==== SUPPLIED DATA ====

/-! ### Abandonment and the end of a command (R173, R293) -/

/-- The current matrix command of a core: the oldest that has not ended. -/
def mHead (k : Core) : Option Cmd := k.mq.find? (fun c => !c.finished)

/-- Replace it. -/
def putHead (core : Nat) (x : Cmd) (s : State) : State :=
  let k := coreAt s core
  putCore { k with mq := setCmd (fun c => !c.finished) x k.mq } s

/-- The shadow copies of a context's command are gone. -/
def dropShadow (ctx : Nat) (s : State) : State :=
  let t := tileAt s (tileOf ctx)
  putTile { t with shadow := t.shadow.filter (fun x => x.1 != ctx) } s

/-- The unit lets go of the operands, shadow copies and result buffer of the command it runs for a core. -/
def releaseUnit (core ctx : Nat) (s : State) : State :=
  let s := dropShadow ctx s
  let t := tileAt s (core / 8)
  let s := putTile { t with holder := if t.holder = some core then none else t.holder } s
  clearGot core 1 (putCore { coreAt s core with opArea := {} } s)

/-- A failed command: the slots it wrote are restored, and it ends with its fault stored. -/
def abandon (core : Nat) (cmd : Cmd) (f : Fail) (opnd : Nat) (s : State) : State :=
  let t := tileAt s (core / 8)
  let s := putTile (putSlots ((t.shadow.filter (fun x => x.1 == cmd.ctx)).map (·.2)) t) s
  let s := releaseUnit core cmd.ctx s
  storeFault cmd f opnd (putHead core { cmd with started := true, finished := true, flags := 0, buf := [] } s)

/-- A command ends. -/
def endCmd (core : Nat) (cmd : Cmd) (s : State) : State := putHead core { cmd with finished := true, buf := [] } (releaseUnit core cmd.ctx s)

/-! ### Start checks (R173, R175, R180-R182) -/

/-- Strides, scales and destination of an MSCA. -/
def mscaDst (cmd : Cmd) : Word64 := cmd.desc.getD 0 0
def mscaRsc (cmd : Cmd) : Word64 := cmd.desc.getD 1 0
def mscaCsc (cmd : Cmd) : Word64 := cmd.desc.getD 2 0
def mscaRow (cmd : Cmd) : Nat :=
  let d := cmd.desc.getD 3 0
  if mscaStride d = 0 then 16 * mscaN d * dfmtSize (mscaFmt d) else mscaStride d

/-- A check of one operand, with its number for EFR0. -/
abbrev Checked := Except (Cause × Nat) Unit

/-- Name the operand of a failed check. -/
def namedOpnd {α : Type} (n : Nat) (e : Except Cause α) : Checked :=
  match e with
  | .ok _ => .ok ()
  | .error c => .error (c, n)

/-- Both checks. -/
def Checked.and (a b : Checked) : Checked :=
  match a with
  | .ok _ => b
  | .error x => .error x

/-- Do the slots suit a destination format: complex for CQ15, integer for every other, clear for both? -/
def modesOk (s : State) (core : Nat) (cmd : Cmd) : Bool :=
  let want : SlotMode := if mscaFmt (cmd.desc.getD 3 0) = 3 then .complex else .integer
  (shapeSlots s cmd).all (fun k =>
    let m := (slotAt (tileAt s (core / 8)) k).mode
    m == .clear || m == want)

/-- The engine's checks when a matrix command starts.
DEDUCED, unsafe (log entry 21). -/
def matrixChecks (s : State) (core : Nat) (cmd : Cmd) : Checked :=
  let sh := cmdShape cmd
  match cmd.kind with
  | .mzero => .ok ()
  | .mdrain => namedOpnd 0 (engOperand s cmd cmd.ga (192 * sh.1 * sh.2.1) .engDst ownOrGlobal (ov cmd.ga % 4 == 0))
  | .msca =>
    let d := cmd.desc.getD 3 0
    let n := dfmtSize (mscaFmt d)
    (namedOpnd 0 (engOperand s cmd (mscaDst cmd) ((sh.1 - 1) * mscaRow cmd + 16 * sh.2.1 * n) .engDst ownOrGlobal
      (ov (mscaDst cmd) % n == 0))).and <|
    (if mscaRsc cmd = 0 then .ok ()
      else namedOpnd 4 (engOperand s cmd (mscaRsc cmd) (4 * sh.1) .engSrc ownOrGlobal (ov (mscaRsc cmd) % 4 == 0))).and <|
    (if mscaCsc cmd = 0 then .ok ()
      else namedOpnd 4 (engOperand s cmd (mscaCsc cmd) (64 * sh.2.1) .engSrc ownOrGlobal (ov (mscaCsc cmd) % 4 == 0))).and <|
    (if modesOk s core cmd then .ok () else .error (.accslot, 5))
  | _ =>
    let kk := depthOf cmd.kind
    (namedOpnd 1 (engOperand s cmd cmd.ga ((sh.1 - 1) * cmd.mstra + 32) .engR ownLocal
      (ov cmd.ga % 8 == 0 && cmd.mstra % 8 == 0))).and <|
    (namedOpnd 1 (engOperand s cmd cmd.gb ((kk - 1) * cmd.mstrb + 16 * sh.2.1 * bSize cmd.kind) .engR ownLocal
      (ov cmd.gb % 8 == 0 && cmd.mstrb % 8 == 0))).and <|
    (if cmd.word.getLsbD 1 then namedOpnd 3 (engOperand s cmd cmd.mbm 8 .engR ownLocal (ov cmd.mbm % 8 == 0)) else .ok ())

/-- The place of an operand whose check has passed. -/
def spotAt (s : State) (cmd : Cmd) (p : Word64) : Spot :=
  let c := ctxOf s cmd.ctx
  spotOf c (entryIn c.handles (hv p)) p

/-- The translations of a GLOBAL destination are looked at when the command starts. -/
def destPages (s : State) (cmd : Cmd) : Eng (List TlbEntry) :=
  let sh := cmdShape cmd
  match cmd.kind with
  | .mdrain => pagesOk (whoOf s cmd) (192 * sh.1 * sh.2.1) (spotAt s cmd cmd.ga) s
  | .msca =>
    pagesOk (whoOf s cmd) ((sh.1 - 1) * mscaRow cmd + 16 * sh.2.1 * dfmtSize (mscaFmt (cmd.desc.getD 3 0)))
      (spotAt s cmd (mscaDst cmd)) s
  | _ => .ok [] s

/-- May a command start: its start rule is met, and the writes of the core's earlier commands are performed? -/
def mayStart (s : State) (core : Nat) (cmd : Cmd) : Bool := cmd.checked || (!startBlocked s cmd && !outBusy s core 1)

/-- An operand area with nothing in it: both B areas are free. -/
def freshArea (s : State) : OpArea := { asked := [s.steps, s.steps] }

/-- Start a command: none while an earlier access of its context is not performed; its buffered stores are
performed, and its operands are checked. -/
def startMatrix (core : Nat) (cmd : Cmd) (s : State) (k : Cmd → State → State) : State :=
  if cmd.checked then k cmd s
  else if mayStart s core cmd = false then s
  else
    let s := drainAllOwn cmd.ctx s
    match matrixChecks s core cmd with
    | .error e => abandon core cmd { cause := e.1 } e.2 s
    | .ok _ =>
      match destPages s cmd with
      | .wait _ => s
      | .fault c => abandon core cmd c 0 s
      | .ok es t =>
        let x := { cmd with checked := true, pages := es }
        k x (putHead core x (putCore { coreAt t core with opArea := freshArea t } t))

/-! ### Operand fetch (R290) -/

/-- Some rows at a stride. -/
def rowsAt (p : Spot) (stride n r : Nat) : List (Spot × Nat) := (List.range r).map (fun i => (p.plus (stride * i), n))

/-- What is fetched once a command: A, or the row scales of an MSCA; and the bitmap of a sparse MMA. -/
def rowSpots (s : State) (cmd : Cmd) : List (Spot × Nat) :=
  let sh := cmdShape cmd
  match cmd.kind with
  | .msca => if mscaRsc cmd = 0 then [] else [(spotAt s cmd (mscaRsc cmd), 4 * sh.1)]
  | _ => rowsAt (spotAt s cmd cmd.ga) cmd.mstra 32 sh.1
def bitmapSpots (s : State) (cmd : Cmd) : List (Spot × Nat) :=
  if cmd.kind != .msca && cmd.word.getLsbD 1 then [(spotAt s cmd cmd.mbm, 8)] else []

/-- What is fetched for a turn: the B slice, or the column scales; and the prior values of an MSCA with acc = 1, row by
row (R293). -/
def sliceSpots (s : State) (cmd : Cmd) (j : Nat) : List (Spot × Nat) :=
  match cmd.kind with
  | .msca => if mscaCsc cmd = 0 then [] else [((spotAt s cmd (mscaCsc cmd)).plus (64 * j), 64)]
  | _ =>
    let n := 16 * bSize cmd.kind
    rowsAt ((spotAt s cmd cmd.gb).plus (n * j)) cmd.mstrb n (depthOf cmd.kind)
def priorSpots (s : State) (cmd : Cmd) (j : Nat) : List (Spot × Nat) :=
  let d3 := cmd.desc.getD 3 0
  if cmd.kind = .msca ∧ mscaAcc d3 = true then
    let n := 16 * dfmtSize (mscaFmt d3)
    rowsAt ((spotAt s cmd (mscaDst cmd)).plus (n * j)) (mscaRow cmd) n (cmdShape cmd).1
  else []

/-- Operand number of A or the scales, by kind. -/
def sourceOpnd (cmd : Cmd) : Nat := if cmd.kind = .msca then 4 else 1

====

● ACTIVITY: Scan the data above for the word "engR". Copy every line in which it is found.

● SOLUTION TO THE EXERCISE:
    (namedOpnd 1 (engOperand s cmd cmd.ga ((sh.1 - 1) * cmd.mstra + 32) .engR ownLocal
    (namedOpnd 1 (engOperand s cmd cmd.gb ((kk - 1) * cmd.mstrb + 16 * sh.2.1 * bSize cmd.kind) .engR ownLocal
    (if cmd.word.getLsbD 1 then namedOpnd 3 (engOperand s cmd cmd.mbm 8 .engR ownLocal (ov cmd.mbm % 8 == 0)) else .ok ())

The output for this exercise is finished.